/-- A packet's tag fails: the packet is sent again up to 3 times; the fourth failure loses it, and is an integrity
event that Hallmark records (R214, R417). -/
def State.breakPacket (s : State) (p : Packet) : State :=
  if !s.travels p then s
  else
    let n := s.failsOf p + 1
    let others := s.pkg.netFails.filter fun e => e.1 != p && s.travels e.1
    if n < 4 then s.modPkg fun k => { k with netFails := (p, n) :: others }
    else
      let s := (s.modPkg fun k => { k with netFails := others }).losePacket p
      (s.record 0x0016 15 s.freeDigest).modPkg fun k => { k with integrityEvents := k.integrityEvents + 1 }

/-- SOFT_ERROR, and the failure of a packet's tag. A single-bit error of cluster memory or an L1 stands until a read
corrects and counts it (R220, R386). (DESIGN CHOICE, log 142.) -/
def State.softError (s : State) (site : SoftSite) (double : Bool) : State :=
  match site with
  | .scratch cl line =>
    let k := cl * 16384 + line
    { s with scratch := FMap.mod s.scratch k fun l => if double then { l with poison := true } else { l with flip := true } }
  | .clusterCache cl line =>
    if double then s.breakLine cl line
    else { s with cc := FMap.mod s.cc (lineKey cl line) fun l => { l with flip := true } }
  | .l1 core line =>
    if (FMap.find? (s.core core).l1 line).isNone then s
    else s.modCore core fun c =>
      { c with l1 := if double then FMap.del c.l1 line else FMap.mod c.l1 line fun l => { l with flip := true } }
  | .home line => if line < 2 ^ 34 then s.breakHome line double else s
  | .tile core sector tile row col bits => s.breakTile core sector tile row col bits
  | .packet p => s.breakPacket p

def execSoftError (site : SoftSite) (double : Bool) (s : State) : Out := .next (s.softError site double)

end Sys2Proof.Machine
end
*-*-*
DIRECTIONS FOR THIS TASK:
Where the word "core" appears in a line of the entries, copy that line.

RESPONSE AREA:
  | .l1 core line =>
    if (FMap.find? (s.core core).l1 line).isNone then s
    else s.modCore core fun c =>
  | .tile core sector tile row col bits => s.breakTile core sector tile row col bits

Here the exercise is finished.